Week 4 Open Data
This week, we had Professor Deena Engel and Vicky Steeves come in as guest speakers to talk about open data. I took Deena’s Database Design and Web Implementation class in fall 2018, so I have some prior knowledge of public datasets and data manipulation. Nevertheless, I still learned a lot from the talk this Wednesday.
Fantastic Datasets and Where to Find Them
When taking Deena’s database class, we were encouraged to pick our own datasets for assignments. I remember spending quite some time looking for interesting datasets on Kaggle, and here is one of the datasets I ended up using: Video Game Sales | Kaggle. Although Kaggle is a great place to find open datasets, I’d love to learn about more sites with great datasets, so the question I added for Deena and Vicky beforehand was: “what are some best places to find good open datasets? “. Vicky introduced Awesome Public Datasets, which is a topic-centric list of high-quality open data sources. Compared to Kaggle, it has more specific categories, and it seems like the sources of the data are more reliable (I looked into several datasets under the category of healthcare). I will definitely consider using datasets from this list for future data science projects.
Licensing
I’ve already learned about the importance of licensing for open source projects through the lectures this semester, and I further learned about the licensing issues for open data from the talk. In the past, I didn’t really pay attention to the licenses of datasets on the web, so I was surprised when I learned that you can actually filter by licenses on Kaggle. Vicky mentioned that in order to use data collected from social media sites like Facebook and Twitter, you will have to sign contracts with these big companies before use the data for research, and the companies will review your work before publication. I wonder if this will harm academic freedom or compromise the integrity of the research.
Beautiful, Beautiful Soup
Deena and Vicky also introduced Beautiful Soup, a Python library for collecting data from webpages. As someone who works with web scraping a lot, I can’t imagine life without Beautiful Soup. When I first heard about it in Deena’s database class, I was reluctant to use it ~because the name kinda sounded like bs to me~. But after I actually started to use it, I was impressed by how powerful it is. Vicky said that she used to loop through the entire HTML to scrape data, and Beautiful Soup has made things 1,000 times easier. I believe this is no exaggeration.

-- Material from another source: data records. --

/-- R329 to R344: the imposition instructions complete under their conditions: registers are read and written, a commit
takes effect with the next generation, grains are claimed once, a block is granted with its record, retired by GDONE, or
handed over with its partial sum, or stops its gang where its record cannot be written; the end of the blocks and a block not superseded are reported; a failed check is the
imposition trap.
The check of a handle by HANDOV, TVAL without an imposition (log 19 and 57), the GEN bits of im0 that IMPR reads (log 87), what makes a
hand-over fail (log 88) and which accesses count as atomics (log 29) are the model's choices. -/
def Obligations.Impositions : Prop :=
  (∀ (s : State) (o : FmtEA), (tfind s.gangs s.me.gang).isSome →
    let n := o.imm.toNat
    let g := s.gang
    let tuner := decide (s.me.rank = if g.gen = 0 then 0 else imTR g.imf)
    exec (.impr o) s = .next (s.landS 1 o.sd (if n = 8 ∨ n = 9 then 0 else cget g.im n)) ∧
    (tuner = true → n ≠ 8 → n ≠ 9 → exec (.impw o) s = .next (s.onGang s.me.gang (fun g => { g with im := cset g.im n (s.reg o.sa) }))) ∧
    (tuner = false ∨ n = 8 ∨ n = 9 → Traps (.impw o) s 0x0011 (BitVec.ofNat 64 n)) ∧
    (tuner = false → Traps (.impwCommit o) s 0x0011 0) ∧
    let written := (0 : BitVec 16) ++ (s.reg o.sa).extractLsb' 0 48
    (tuner = true → s.commitOk s.me.part s.me.gang (cset g.im 0 written) = true →
      ∃ t, exec (.impwCommit o) s = .next t ∧ MemSame s t ∧ t.strands = s.strands ∧
        let g' := tget t.gangs s.me.gang
        g'.gen = (if g.gen = 0xFFFF then 1 else g.gen + 1) ∧ g'.cursors = [] ∧
        cget g'.im 0 = written ∧ (∀ k, k ≠ 0 → cget g'.im k = cget g.im k) ∧
        cget g'.imf 0 = g'.gen ++ (s.reg o.sa).extractLsb' 0 48 ∧ ∀ k, k ≠ 0 → cget g'.imf k = cget g.im k) ∧
    (tuner = true → s.commitOk s.me.part s.me.gang (cset g.im 0 written) = false →
      ∃ t tr, exec (.impwCommit o) s = .next t ∧ t.issue.status = .trapped tr ∧ tr.cause = 0x0011)) ∧
  (∀ (s : State) (o : FmtEA), (tfind s.gangs s.me.gang).isSome →
    let im := s.gang.imf
    let a := (s.reg o.sa).toNat
    let n := o.imm.toNat
    let l := (List.range n).map (a + ·)
    (s.gang.gen ≠ 0 → a + n ≤ imNG im → n ≤ 64 → mapReachable s im l → mapFree s im → ∃ (t : State) (m : Word), exec (.gclaim o) s = .next t ∧
      OnlyMe s t (flying s 1 (.scalar o.sd m)) ∧ Claimed s t im l ∧ ∀ i, i < 64 → (m.getLsbD i = true ↔ i < n ∧ freeGrain s im (a + i) = true)) ∧
    (s.gang.gen = 0 ∨ imNG im < a + n → Traps (.gclaim o) s 0x0011 (s.reg o.sa)) ∧
    (∀ b, s.gang.blocks.find? (fun b => b.rank = s.me.rank && b.word = noSub (s.reg o.sa)) = some b →
      exec (.gdone o) s = .next (s.onGang s.me.gang (fun g => { g with
        blocks := g.blocks.filter (fun x => !(x.rank = b.rank && x.word = b.word)) }))) ∧
    ((∀ b ∈ s.gang.blocks, ¬(b.rank = s.me.rank ∧ b.word = noSub (s.reg o.sa))) → Traps (.gdone o) s 0x0011 (s.reg o.sa))) ∧
  (∀ (s : State) (o : FmtEA), (tfind s.gangs s.me.gang).isSome →
    let g := s.gang
    let im := g.imf
    let r := s.me.rank
    let ws := s.participants s.me.gang (imWM im)
    let live := (g.blocks.filter (fun b => b.rank = r)).length
    (g.gen = 0 ∨ r ∉ ws ∨ 4 ≤ live → Traps (.nextblk o) s 0x0011 0) ∧
    (∀ w, g.gen ≠ 0 → live < 4 → firstIdx (fun x => x = r) ws = some w → mapFree s im → Served s [(1, imIAB im + 16 * r)] →
      let c := tget g.cursors r
      let b := w + ws.length * c
      let l := imGrains im b
      let mine (v : Word) : Strand := fencedBy s 1 (flying s 1 (.scalar o.sd v))
      (imBlocks im ≤ b → ∃ t, exec (.nextblk o) s = .next t ∧ MemSame s t ∧ OnlyMe s t (mine 0xFFFFFFFFFFFFFFFF) ∧
        (tget t.gangs s.me.gang).endSeen = true ∧ (tget t.gangs s.me.gang).blocks = g.blocks) ∧
      (b < imBlocks im → mapReachable s im l → (∃ x ∈ l, freeGrain s im x = true) → l.length ≤ 64 →
        s.inSlice s.me.part (imIAB im + 16 * r) 16 = true →
        (∀ x ∈ l, imCMB im + x / 8 < imIAB im + 16 * r ∨ imIAB im + 16 * r + 16 ≤ imCMB im + x / 8) →
        ∃ (t : State) (m bw : Word), exec (.nextblk o) s = .next t ∧ OnlyMe s t (mine bw) ∧
          (∀ i, i < 64 → (m.getLsbD i = true ↔ ∃ x, l[i]? = some x ∧ freeGrain s im x = true)) ∧
          bw.extractLsb' 48 16 = g.gen ∧ (bw.getLsbD 47 = true ↔ ∃ x ∈ l, freeGrain s im x = false) ∧
          bw.extractLsb' 32 15 = 0 ∧ bw.extractLsb' 0 32 = BitVec.ofNat 32 b ∧
          BitVec.ofNat 64 (cnum t.mem (memKey 1 (imIAB im + 16 * r)) 8) = bw ∧
          BitVec.ofNat 64 (cnum t.mem (memKey 1 (imIAB im + 16 * r + 8)) 8) = m ∧
          (∀ x ∈ l, freeGrain t im x = false) ∧ tget (tget t.gangs s.me.gang).cursors r = c + 1 ∧
          (tget t.gangs s.me.gang).blocks = g.blocks ++ [{ rank := r, word := bw, granted := m, im := im }]))) ∧
  (∀ (s : State) (o : FmtEA) (b : LiveBlock), (tfind s.gangs s.me.gang).isSome →
    let a := s.reg o.sa
    let th : BitVec 5 := o.imm.extractLsb' 0 5
    let grains := imGrains b.im (fld b.word 0 32)
    let im := s.gang.imf
    let eb := imBlockOf im (grains.getD (fld a 32 8) 0)
    let outer := imGrains im eb
    let kept := b.word.extractLsb' 48 16 = s.gang.gen ∨ (outer.length = grains.length ∧ ∀ g ∈ outer, g ∈ grains)
    let recd (n : Nat) : Nat := imIAB im + 0x600 + 32 * n
    let ws := s.participants s.me.gang (imWM im)
    let dr := ws.getD (eb % ws.length) 0
    s.gang.blocks.find? (fun b => b.rank = s.me.rank && b.word = noSub a) = some b → fld a 32 8 < grains.length →
    TileIs s.me th [2] [] → Readable s.me th → (s.me.tile th).rc = 0 →
    (kept → exec (.handov o) s = .next (s.landS 1 o.sd 0xFFFFFFFFFFFFFFFF)) ∧
    (¬kept → s.inSlice s.me.part (imIAB im) 0x41000 = true →
      ((∀ n, n < 64 → (cget s.mem (memKey 1 (recd n + 7))).getLsbD 7 = true) → exec (.handov o) s = .next (s.landS 1 o.sd 0xFFFFFFFFFFFFFFFE)) ∧
      (∀ n, n < 64 → (cget s.mem (memKey 1 (recd n + 7))).getLsbD 7 = false →
        (∀ k, k < n → (cget s.mem (memKey 1 (recd k + 7))).getLsbD 7 = true) → anyHeld s.me = false →
        s.atomicFree s.me.part (s.tenantOf s.me) (32 + imIAB im / 2 ^ 26) = true →
        (imIAB im / 2 ^ 26 ∈ s.dev.slotFaults → ∃ t tr, exec (.handov o) s = .next t ∧ t.issue.status = .trapped tr ∧ tr.cause = 0x0063 ∧
          tr.aux = 2 ∧ tr.val = BitVec.ofNat 64 (recd n) ∧ t.mem = (s.deliver tr).mem ∧
          (tget t.gangs s.me.gang).blocks = (tget (s.deliver tr).gangs s.me.gang).blocks) ∧
        (imIAB im / 2 ^ 26 ∉ s.dev.slotFaults → ∃ t, exec (.handov o) s = .next t ∧
          OnlyMe s t { flying s 1 (.scalar o.sd (BitVec.ofNat 64 dr)) with tiles := tset s.me.tiles th.toNat { s.me.tile th with ts := 0 } } ∧
          cread t.mem (memKey 1 (imIAB im + 0x1000 + 4096 * n)) 4096 = s.me.tileBytes (s.me.tile th) 0 4096 ∧
          (let w (i : Nat) : Word := BitVec.ofNat 64 (cnum t.mem (memKey 1 (recd n + 8 * i)) 8)
          (w 0).getLsbD 63 = true ∧ (w 0).extractLsb' 56 7 = BitVec.ofNat 7 s.me.rank ∧ (w 0).extractLsb' 49 7 = BitVec.ofNat 7 dr ∧
          w 1 = a ∧ (w 2).extractLsb' 48 16 = s.gang.gen ∧ (w 2).extractLsb' 0 32 = BitVec.ofNat 32 eb ∧ w 3 = b.granted) ∧
          (tget t.gangs s.me.gang).blocks = s.gang.blocks.filter (fun x => !(x.rank = b.rank && x.word = b.word))))))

Deena mentioned that the name of Beautiful Soup might be an Alice in Wonderland reference, which explains the illustration and sample HTML content on the documentation page.
I have always been curious about the name origin of Beautiful Soup, so I have done some research before on where the library got its name from. Another saying is that the library is named after the term tag soup, which is a pejorative for bad and incorrect HTML. No matter where the name came from, the name is still hilarious to me. I remember when writing a web scraping script one day, my friend saw the code and laughed at it. “soup = BeautifulSoup(driver.page_source, ‘html.parser’)
? What is that code?”
Is Excel Bad?
Vicky brought up a really interesting case of an Excel error that changed the history, and the conclusion was that the Excel spreadsheet can be very unreliable. However, after reading more about the Reinhart and Rogoff controversy (e.g. Is the evidence for austerity based on an Excel spreadsheet error? - The Washington Post ), it seems like the Excel error itself was not fatal, and there are many other factors that have led to the flawed results. Though, with all the more advanced tools for data analysis available today, it does feel that Excel has become obsolete.